The Carey Treatment
James Coburn plays Dr. Peter Carey, a pathologist who arrives in Boston for a job at a hospital. When the hospital chief’s fifteen-year-old daughter dies from a botched abortion, Carey’s old friend Dr. Tao, a skilled Chinese-American surgeon, stands accused of murder. Frustrated by the police’s unwillingness to look past the hearsay evidence, Carey investigates himself.
Coburn would have made a great Philip Marlowe. His character has all the traits: tough, inquisitive, insubordinate, and incorruptible. He’s even from California. He’s not Marlowe, of course, but the script proffers some worthy dialog. Consider this exchange between Carey and the police captain Pearson, played by Pat Hingle:
Carey: And that’s all you need?
Pearson: That’s all. But if there’s more we’ll find it. Now Who knows, you might even be involved.
Carey: Oh, yeah, well, there’s always that possibility.
Pearson: Does that mean you are?
Carey: It means that, uh, that is a possibility.
Pearson: Why do you take a tough line, doctor?
Carey: Well, you can always bring out the rubber hose.
Pearson: Ah, no, we don’t do it that way anymore.
Carey: Oh, gee, I wish I could be more reassured about that.
Pearson: Uh, it’s better you aren’t.
Carey: Oh, you mean that in my case you just might make an exception?
Pearson: Anything is possible.
That could read out of a 30s or 40s pulp noir. But it also includes some modern quips, like after Carey sasses the hospital chief over the intercom and a coworker advises not to antagonize the boss. “Well, listen,” says Carey rising, “Before I kiss his ass, I think I’ll go have a look at it.” Good stuff.
The inciting incident also reminds us we’re dealing with a modern picture. We see the young girl pull up to her palatial home, then collapse into the steering wheel. Next she’s on a gurney being wheeled out of an ambulance, her crotch and upper thighs soaked and smeared with blood. A rough scene, but effective at upping the emotional stakes.
Besides abortion, the script introduces a host of other hot-button social issues. Consider how Dr. Tao describes the hospital chief to Carey:
With J.D., if you’re under 60 and white, you call him “Sir.” If you’re black, yellow or somewhere in between you evaporate.
And how a coworker justifies stonewalling Carey’s investigation:
A daughter of J.D. Randall was killed by an abortion. Now, someone has to pay. Tao’s an abortionist, and in Boston with a jury more than half Catholic, they’ll convict him on general principles.

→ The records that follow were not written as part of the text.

/-! ### BAR0 (R349, R358) -/

/-- The offset in BAR0 that an address of space 0x4 names (R349). A host access to such an address is one to BAR0 (DESIGN CHOICE,
assumption 128). -/
def barOf (a : Nat) : Option Nat := if a / 2 ^ 20 = 2 ^ 42 then some (a % 2 ^ 20) else none

/-- A channel page as it stands, 256 B: header, Go, Done, message code (R358). -/
def Channel.page (c : Channel) : List Byte :=
  padTo 64 c.header ++ toBytes c.go 4 ++ toBytes c.done 4 ++ List.replicate 56 0 ++ padTo 32 c.code ++ List.replicate 96 0

/-- The pending-bit array (R349). -/
def Cxl.pendingBits (x : Cxl) : List Byte := toBytes ((List.range 16).map (fun v => if tget false x.pending v then 2 ^ v else 0)).sum 8

/-- A byte of BAR0 above the device registers. The channel pages and buffers are there while the dictionary window is; what the layout
does not list reads as zero (R341, R349). -/
def Work.barByte (w : Work) (off : Nat) : Byte :=
  let chan := fun (j : Nat) => (tget {} w.cxl.channels j : Channel)
  if 0x10000 ≤ off ∧ off < 0x10400 then (if w.cxl.st = 2 then (chan ((off - 0x10000) / 256)).page.getD (off % 256) 0 else 0)
  else if 0x20000 ≤ off ∧ off < 0x60000 then (if w.cxl.st = 2 then (chan ((off - 0x20000) / 65536)).data.getD (off % 65536) 0 else 0)
  else if 0x60000 ≤ off ∧ off < 0x60100 then w.cxl.table.getD (off - 0x60000) 0
  else if 0x61000 ≤ off ∧ off < 0x61008 then w.cxl.pendingBits.getD (off - 0x61000) 0
  else 0

/-- A host read of BAR0. The CXL device registers, whose layout this spec does not give, read as free values (R349; assumption 12). -/
def Work.barRead (w : Work) (off n : Nat) : Work :=
  if w.cxl.st = 0 then w
  else
    let (x, w) := w.setUp.draw
    let bs := (List.range n).map (fun i => if off + i < 0x10000 then BitVec.ofNat 8 (x / 256 ^ i) else w.barByte (off + i))
    { w with cxl := { w.cxl with readData := bs, readPoison := false } }

/-- The request that a channel page and its buffer spell. A Length of 0 with flag more means 65,536 data bytes, without it none
(R357; DESIGN CHOICE, assumption 128). -/
def Channel.asked (c : Channel) : Request :=
  let h := padTo 40 c.header
  let flags := leAt h 2 2
  let n := leAt h 0x18 2
  let most := if n = 0 ∧ bit flags 0 then 65536 else n
  { op := leAt h 1 1, more := bit flags 0, cont := bit flags 1, mac := bit flags 2, tag := leAt h 4 4, session := leAt h 8 4
    counter := leAt h 0xC 4, index := leAt h 0x10 2, sub := leAt h 0x12 1, offset := leAt h 0x14 4 + leAt h 0x24 4 * 2 ^ 32, length := n
    data := if leAt h 1 1 = 1 then [] else padTo most c.data, code := if bit flags 2 then padTo 32 c.code else [] }

/-- Software's bytes into a channel page, but for the Go and Done words (R358). -/
def Channel.pageWritten (c : Channel) (off : Nat) (bs : List Byte) : Channel :=
  let p := patch c.page off bs
  { c with header := slice p 0 64, code := slice p 0x80 32 }

/-- A host write to BAR0: into the pages, buffers and the MSI-X table; one that covers the Go word writes Go. Writes to the device
registers have no effect of their own here, and every other write is ignored (R349, R358; assumption 128). -/
def Work.barWrite (w : Work) (off : Nat) (bs : List Byte) : Work :=
  if w.cxl.st = 0 then w
  else if 0x10000 ≤ off ∧ off + bs.length ≤ 0x10400 ∧ w.cxl.st = 2 then
    let j := (off - 0x10000) / 256
    let c := (tget {} w.cxl.channels j : Channel).pageWritten (off % 256) bs
    let w := { w.setUp with cxl := { w.cxl with channels := tput w.cxl.channels j c } }
    if off % 256 ≤ 0x40 ∧ 0x44 ≤ off % 256 + bs.length then windowGo j (leAt bs (0x40 - off % 256) 4) c.asked w else w
  else if 0x20000 ≤ off ∧ off + bs.length ≤ 0x60000 ∧ w.cxl.st = 2 then
    let j := (off - 0x20000) / 65536
    let c : Channel := tget {} w.cxl.channels j
    { w.setUp with cxl := { w.cxl with channels := tput w.cxl.channels j { c with data := patch c.data (off % 65536) bs } } }
  else if 0x60000 ≤ off ∧ off + bs.length ≤ 0x60100 then
    { w.setUp with cxl := { w.cxl with table := patch w.cxl.table (off - 0x60000) bs } }
  else w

Said coworker is also performing a biopsy for morphine on a blood sample from his son. Drug addiction also figures into the story, with the hospital discovering missing morphine and suspecting an inside job.

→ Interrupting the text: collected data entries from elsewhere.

/-! ### Edge ports, panels and the twin -/

/-- A port that is up takes a frame of its peer whose CRC, computed over its 2,048 bytes, and codewords are good: in sequence it
delivers the packets its flits complete, into ingress slots of their class; idle, or in sequence, its control slot is applied;
one out of sequence or in error is discarded, with a Nak owed at the first and again where a frame fails its checks; one of
another peer makes the port miswired. Replays asked for are sent and counted, and the eighth in a row fails the port, which
trains again. A pattern test takes the port out of service and gives it back, with the ready map's source told. Egress credit:
a request waits at its port and is served as slots free up; a grant adds to the holder's credits, at most 64; a return frees
slots; credits unused for 10 µs on the holder's clock go back. A grant lets a heartbeat that waits for it go. Rules: R311,
R313, R317, R333. -/
def Obligations.EdgePortsAndEgress : Prop :=
  (∀ (s : State) (k ms cause : Nat) (f : EdgeFrame) (test : PortTest),
     let w := s.work
     let x := w.port k
     let seen := if f.corrected = 0 then w else w.corrected (0x4800 + k) 8 f.corrected 5 k
     let checked := if f.fecGood then seen else seen.addReg (0x4800 + k) 9 1
     let thrown := fun bad => checked.modPort k (fun x => if x.waits = true ∧ bad = false then x else { x with waits := true, nak := true })
     let got := assemble (checked.port k).part (edgeFlits f)
     let fromPeer := f.senderPanel = checked.peerPanel k ∧ f.senderPort = checked.peerPort k ∧ f.role = checked.peerRole k
     let taken := (checked.modPort k (fun x => { x with lastGood := f.seq, nak := false, waits := false, part := got.1 })).feedPort k 2 f
     let handed : Work :=
       { taken with entering := taken.entering ++ got.2.map (fun p => ⟨k, some (taken.ingressClass k p.srcPanel), p⟩) }
     let again := (w.modPort k (fun x => { x with
       asked := false, resend := x.sent, last := x.sent.getLast?, badReplays := x.badReplays + 1 })).corrected
         (0x4800 + k) 0x0A x.sent.length 5 k
     let told := if w.portUp k then w.readyChanged else w
     let back := (w.reachOn (1016 + k) x.testUntil).modPort k (fun x => { x with st := x.before })
     (w.portUp k = true →
       (f.crc ≠ edgeCrc f ∨ f.fecGood = false → exec (.edgeFrameReceive k f) s = .next (s.commit (thrown true))) ∧
       (f.crc = edgeCrc f → f.fecGood = true → ¬fromPeer →
         exec (.edgeFrameReceive k f) s = .next (s.commit (checked.miswired k))) ∧
       (f.crc = edgeCrc f → f.fecGood = true → fromPeer → f.idle = true →
         exec (.edgeFrameReceive k f) s = .next (s.commit (checked.controlSlot k f))) ∧
       (f.crc = edgeCrc f → f.fecGood = true → fromPeer → f.idle = false →
         (f.seq = ((checked.port k).lastGood + 1) % 65536 →
           exec (.edgeFrameReceive k f) s = .next (s.commit (handed.controlSlot k f))) ∧
         (f.seq ≠ ((checked.port k).lastGood + 1) % 65536 →
           exec (.edgeFrameReceive k f) s = .next (s.commit (thrown false))))) ∧
     (w.portUp k = true → x.asked = true → x.sent ≠ [] → exec (.edgeReplay k) s =
       .next (s.commit (if 8 ≤ x.badReplays + 1 then again.portFails k 1 else again))) ∧
     exec (.portFailure k cause) s = .next (s.commit (w.portFails k cause)) ∧
     (x.st = .failed ∨ x.st = .training → exec (.portRetrain k test) s =
       .next (s.commit ((w.reachOn (1016 + k) x.retryAt).bringUpPort k test))) ∧
     (k < 16 → x.st ≠ .testing → (w.peerRole k = 2 → w.hinge.st ≠ 2) → (w.peerRole k = 1 → w.jobRuns = false) → x.st ≠ .fused →
       x.st ≠ .defective → exec (.patternTest k ms) s = .next (s.commit
         (told.modPort k (fun x => { x with st := .testing, before := x.st, testUntil := told.dieNow (1016 + k) + 1000000 * ms })).accept)) ∧
     (x.st = .testing → exec (.patternTestComplete k) s =
       .next (s.commit ((if back.portUp k then back.readyChanged else back).portSend k 64)))) ∧
  (∀ (s : State) (p : Packet) (n : Nat),
     let w := s.work.take p
     let k := p.dstUnit % 16
     let vc := field p.typeData 0 3
     let m := field p.typeData 3 5
     let holder := if p.dstUnit / 16 = 5 then 1000 + p.dstUnit % 16 else w.dstDie p
     let clock := if 1000 ≤ holder then holder + 16 else holder
     let mine := fun (e : Egress) => e.holder == holder && e.port == p.srcUnit % 16 && e.vc == vc
     (s.work.inTurn p = true → exec (.ecrq p) s = .next (s.commit
       ((w.modPort k (fun x => { x with waiting := x.waiting ++ [(w.holderOf p, vc, m)] })).serveWaiting k 16))) ∧
     (s.work.inTurn p = true → w.egress.any mine = true → exec (.ecgr p) s = .next (s.commit ({ w with egress := w.egress.map (fun e =>
       if mine e then { e with credits := min 64 (e.credits + m), usedAt := w.dieNow clock } else e) } : Work).sendBeats)) ∧
     (s.work.inTurn p = true → w.egress.any mine = false → exec (.ecgr p) s =
       .next (s.commit ({ w with egress := w.egress ++ [⟨holder, p.srcUnit % 16, vc, m, w.dieNow clock⟩] } : Work).sendBeats)) ∧
     (s.work.inTurn p = true → exec (.ecret p) s = .next (s.commit ((w.modPort k (fun x => { x with
       egGranted := tmod 0 x.egGranted (w.holderOf p * 8 + vc) (· - m) })).serveWaiting k 16))) ∧
     (∀ e, s.work.egress[n]? = some e → e.credits ≠ 0 →
       let v := s.work.reachOn (if 1000 ≤ e.holder then e.holder + 16 else e.holder) (e.usedAt + 10000)
       let d := v.holderDie e.holder
       let dest_ := (v.portDie e.port d false).getD ((v.portDies e.port).headD 0)
       exec (.egressCreditIdle n) s = .next (s.commit (({ v with egress := ldrop v.egress n } : Work).returnCredits d
         (if 1000 ≤ e.holder then 0x50 + (e.holder - 1000) else 0x30) dest_ e.port e.vc 4 e.credits))))

/-- Barriers across panels: the master counts arrivals and with the last one numbers the completion and tells every panel, judging
lateness while PPS is locked; the others complete; a suspect panel is told and cleared, with source 13. Rules: R338, R339. -/
def Obligations.PanelsMeetAtBarriers : Prop :=
  ∀ (s : State) (p : Packet) (panel : Nat),
    let w := s.work.take p
    let id := field p.typeData 0 12
    let g := (w.globals.find? (fun g => g.id == id)).getD { id := id }
    let came := g.arrivals ++ [(p.srcPanel, p.address, bit p.typeData 16)]
    let rest := w.globals.filter (fun g => g.id != id)
    let n := (g.completions + 1) % 2 ^ 32
    let told : Work := { w with globals := rest ++ [{ id := id, arrivals := [], completions := n }] }
    let times := sortBy (fun a b => decide (a ≤ b)) (came.map (fun x => x.2.1))
    let limit := times.getD ((times.length - 1) / 2) 0 + 1000 * told.reg 0x7800 2
    let judged := if told.ppsLocked then
        (came.filter (fun x => x.2.2)).foldl (fun w x => w.judge x.1 (decide (limit < x.2.1))) told
      else told
    let cleared : Work := { s.work with
      suspects := s.work.suspects.filter (· != panel), lates := s.work.lates.filter (fun l => l.panel != panel) }
    (∀ count, s.work.inTurn p = true → w.globalRec id = some (w.panelId, count) →
      (came.length < count →
        exec (.xbarrive p) s = .next (s.commit { w with globals := rest ++ [{ g with arrivals := came }] })) ∧
      (count ≤ came.length → exec (.xbarrive p) s = .next (s.commit
        (came.foldl (fun w x => w.send { w.boardPkt 0x54 0 x.1 with typeData := id + n * 2 ^ 32 }) judged)))) ∧
    (s.work.inTurn p = true → exec (.xbdone p) s = .next (s.commit (w.completeBarrier id))) ∧
    (s.work.inTurn p = true → exec (.xsuspect p) s = .next (s.commit
      (if bit p.typeData 0 then ((w.setReg 0x7800 3 1).event 2 0 0 0 p.srcPanel).interrupt 13
       else if w.reg 0x7800 3 = 0 then w else (w.setReg 0x7800 3 0).interrupt 13))) ∧
    (s.work.suspects.contains panel = true → exec (.clearSuspect panel) s =
      .next (s.commit ((cleared.send { cleared.boardPkt 0x55 0 panel with typeData := 0 }).interrupt 13).accept))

The trouble is, the film leaves most of these threads unresolved, rendering the mystery’s resolution unsatisfying. Carey uncovers reams of corruption, but it proves unrelated to the case he’s investigating.
Take the scene between Carey and the hospital chief’s new young wife. She tries to charm him early, but Carey’s having none of it.
Carey: Tell me about your daughter.
Mrs. Randall: My step daughter. I’m not old enough to have been her mother.
Carey: Oh, really?
Mrs. Randall: Yeah, really.
Carey: Oh, well, if you say so.
Mrs. Randall: Alright, doctor, get to the point.
Their dialog crackles, closing with this exchange.
Mrs. Randall: I don’t swipe lipsticks from the five and dime anymore. I sit in a family pew. I belong to the flower society. And I very seldom say shit in company.
Carey: Well, let’s hear it for Mrs. Randall.
Mrs. Randall: I’m a member of the club with all dues paid.
Carey: Can’t lay a glove on you?
Mrs. Randall: I don’t think so.
Carey: I’m gonna try.
Mrs. Randall: Be my guest.
A terrific scene, but she doesn’t figure into the mystery aside from having lied to the police. No hidden motive aside from a rush to a false conclusion.
Instead, the story sees Carey’s pathological skills aid him in discovering a key clue, then it devolves into a contrived finale set in the hospital where Carey extracts a confession from the real abortionist then survives an encounter with a scalpel-wielding killer. Neither of whom proves connected to any of the racism or corruption Carey’s uncovered, instead tying back to the hospital’s attempt to find out who’s stealing morphine.
Jennifer O’Neill’s character proves another casualty of this forced plotting. She charms from the outset, endearing herself to us and showing us what Carey sees in her from her first scenes. But then she disappears. You could cut her out of the film with no impact to the story. Granted, I prefer her disappearing than being forced into a third-act damsel-in-distress role, but a better script would have done more with her character.
Still, the first two acts shine. Coburn tools around in his wood-paneled station wagon, pushes his nose into powerful people’s business, and intimidates confessions out of their snobbish teenage daughters. The more people tell him to stop, the deeper he digs. Vintage Marlowe.